Nadia is a second year doctoral student. Her main interests include clinical neuropsychology and social-cognitive neuroscience, focusing on anterior insula activity and its role in social behavior in both trauma-exposed and non-traumatized samples. She is mainly interested in researching interoceptive awareness and its impact on the maintenance of interpersonal relationships, especially in individuals who experience dissociative symptoms. She has extensive experience in Applied Behavior Analysis working with children diagnosed with Autism Spectrum Disorder and Attention Deficit Disorder. She also has experience in conducting cognitive remediation therapy with patients suffering from traumatic brain injury. Nadia is the current lab manager for the Trauma Lab and the Project Coordinator for the Emotions and Physiological Assessment Study. She is also a neuropsychology extern at Memorial Sloan-Kettering Cancer Center.

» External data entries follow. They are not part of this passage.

-- ==== Sys2Proof/Machine/Jetstream.lean ====
section
/-! DEFINITION. Jetstream: the words cgload, cgrun, cgwait, cgstat, communicator acceptance, chunk engines, lines, credits, adders and
tagged reduce-stores (R457 to R477). -/

namespace Sys2Proof.Machine

open Sys2Proof

/-- A rank of the communicator is reached over Benlar (R457). -/
def State.hasBenlar (s : State) (e : Nat) : Bool :=
  (List.range (coNrm1 e + 1)).any (fun r => r != coRank e && decide (s.rankPeer e r < 4096) && peerBenlar (s.peerNow (s.rankPeer e r)))

/-- Entry n of the communicator table as it stands (R457). -/
def State.tableEntry (s : State) (n : Nat) : Nat :=
  if bit s.commcfg 63 then s.mem.readN (bits s.commcfg 47 16 * 65536 + 64 * n) 64 else 0

/-- Live instances on communicator n. -/
def State.runsOn (s : State) (n : Nat) : Nat := (s.jets.filter (fun j => (s.jgraph j.gid).comm == n)).length

/-- Flag words of the rings of an accepted entry become all ones (R457). -/
def State.clearRings (s : State) (e : Nat) : State :=
  (List.range (4 * (coNrm1 e + 1) * coDepth e * 512)).foldl (fun s k =>
    s.writePa none (coRing e + 128 * k + 120) (toBytes 8 (2 ^ 64 - 1))) s

/-- An entry changed (R457). -/
def State.commChanged (s : State) (n : Nat) : Bool := s.tableEntry n != (s.comm n).entry || (s.comm n).fault

/-- The table that COMMSYNC would accept breaks R457: two Benlar communicators on one VC, or too many adder entries. -/
def State.commsBad (s : State) : Bool :=
  let es := ((List.range 64).map s.tableEntry).filter coOk
  let vcs := (es.filter s.hasBenlar).map coVc
  decide ¬ vcs.Nodup || decide (1024 < (es.map coResq).foldl (· + ·) 0)

/-- The engine accepts entry n of the table and restarts its channels (R457); the tags it has accepted stay (R469). -/
def State.acceptComm (s : State) (n : Nat) : State :=
  let e := s.tableEntry n
  let s := if coOk e then s.clearRings e else s
  { s with comms := Tbl.set s.comms n { Comm.reset with entry := e, tagH := (s.comm n).tagH, tags := (s.comm n).tags },
           rud := s.rud.filter (fun d => !(decide (jetKey n 0 ≤ d.1) && decide (d.1 < jetKey (n + 1) 0))) }

/-- R457. COMMSYNC: changed entries restart, unchanged ones stay as they are. -/
def execCommsync (s : State) : Out1 :=
  .next (s.command 0x21 false (fun s =>
    let changed := (List.range 64).filter s.commChanged
    if changed.any (fun n => s.runsOn n != 0) then (s, some (bmBUSY, 0))
    else if s.commsBad then (s, some (bmBADARG, 0))
    else (changed.foldl State.acceptComm s, some (bmOK, 0))))

/-- The issuer's launch owns a valid communicator, or OPND (R472). -/
def jetOwned (h n : Nat) (wd : Word) : M Unit := do
  let s ← get
  let e := (s.comm n).entry
  let lno := s.hartLno h
  if coOk e && !(coLno e == lno && (s.launch lno).any (fun l => l.gen == coGen e)) then trapM cOPND wd

/-- The graph that a handle names (R473). -/
def State.graphFor (s : State) (x : Nat) : Option JetGraph :=
  let g := s.jgraph (x % 65536)
  if g.ops.isEmpty || g.gen != bits x 31 16 then none else some g

/-- Handle bits of R473. -/
def handleBits (x : Nat) : Nat := x % 2 ^ 32

/-- n blocks of 64 bytes read as scalar loads read (R473), as 16-bit units. -/
def readUnits (h va : Nat) : Nat → M (List Nat)
  | 0 => return []
  | n + 1 => do
    let s ← get
    let v ← readHome (s.reqOf h) cSACC (word va) va 64
    modify (fun s => s.countHops (coreOf h) v.2)
    let rest ← readUnits h (va + 64) n
    return (List.range 32).map (fun k => bits v.1 (16 * k + 15) (16 * k)) ++ rest

/-- The number of little-endian 16-bit units. -/
def ofUnits : List Nat → Nat
  | [] => 0
  | u :: us => u + 65536 * ofUnits us

/-- Successors of an operation. -/
def succOf (succ : List Nat) (r : Nat) : List Nat := (succ.drop (opSoff r)).take (opScnt r)

/-- An operation record breaks R465 on its own. -/
def opBad (succ : List Nat) (r : Nat) : Bool :=
  bits r 203 192 != 0 || bits r 123 120 != 0 || bits r 59 56 != 0 || decide (6 < opKind r) || decide (4 < opFmt r) ||
  (opFmt r == 1 && opHalf r) || (opKind r == 4 && opFmt r != 0) || (opFmt r != 0 && opScale r == 0xFF) ||
  decide (61440 < opWire r) || (opFmt r != 0 && opLen r % localWidth (opHalf r) != 0) || decide (succ.length < opSoff r + opScnt r)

Vivian is a first year doctoral student. Her main interests include psychophysiology research focusing on differences in signal coherence between trauma-exposed and non-traumatized samples. Additionally, she is currently working on exploring the link between fantasizing and dissociative symptoms. Vivian works as the site data manager for an NIMH-funded R01 study headed by Drs. Wendy D’Andrea and Greg Siegle, investigating blunted affective responding across clinical diagnoses. She also assists in fMRI data collection and clinical interviewing for this project. Her past experience includes social impact measurements of a youth empowerment program for teenagers living in high-risk Venezuelan slums and qualitative research into school violence and bullying in Caracas. Vivian is the recipient of the Dean's Fellowship for the New School for Social Research.
Eran's primary interest is concerned with emotion regulation, suicidal behavior and psychotherapeutic interventions for these conditions. Specifically, he is interested with how early interactions with attachment figures shape one's ability to identify, label and verbally communicate painful feelings; it's hypothesized that with increased hopelessness, suicidal behavior ensues. In his future work, Eran aims to answer two questions: 1. what are the cognitive, emotional, physiological and behavioral signatures of suicidal behaviors, and 2. whether the ability to recognize different emotional states, as well as being able to communicate them to a close other, as acquired interpersonal skills, can reduce mental pain and increase distress tolerance. In Eran's free time, he enjoys playing and watching soccer, running and reading poetry.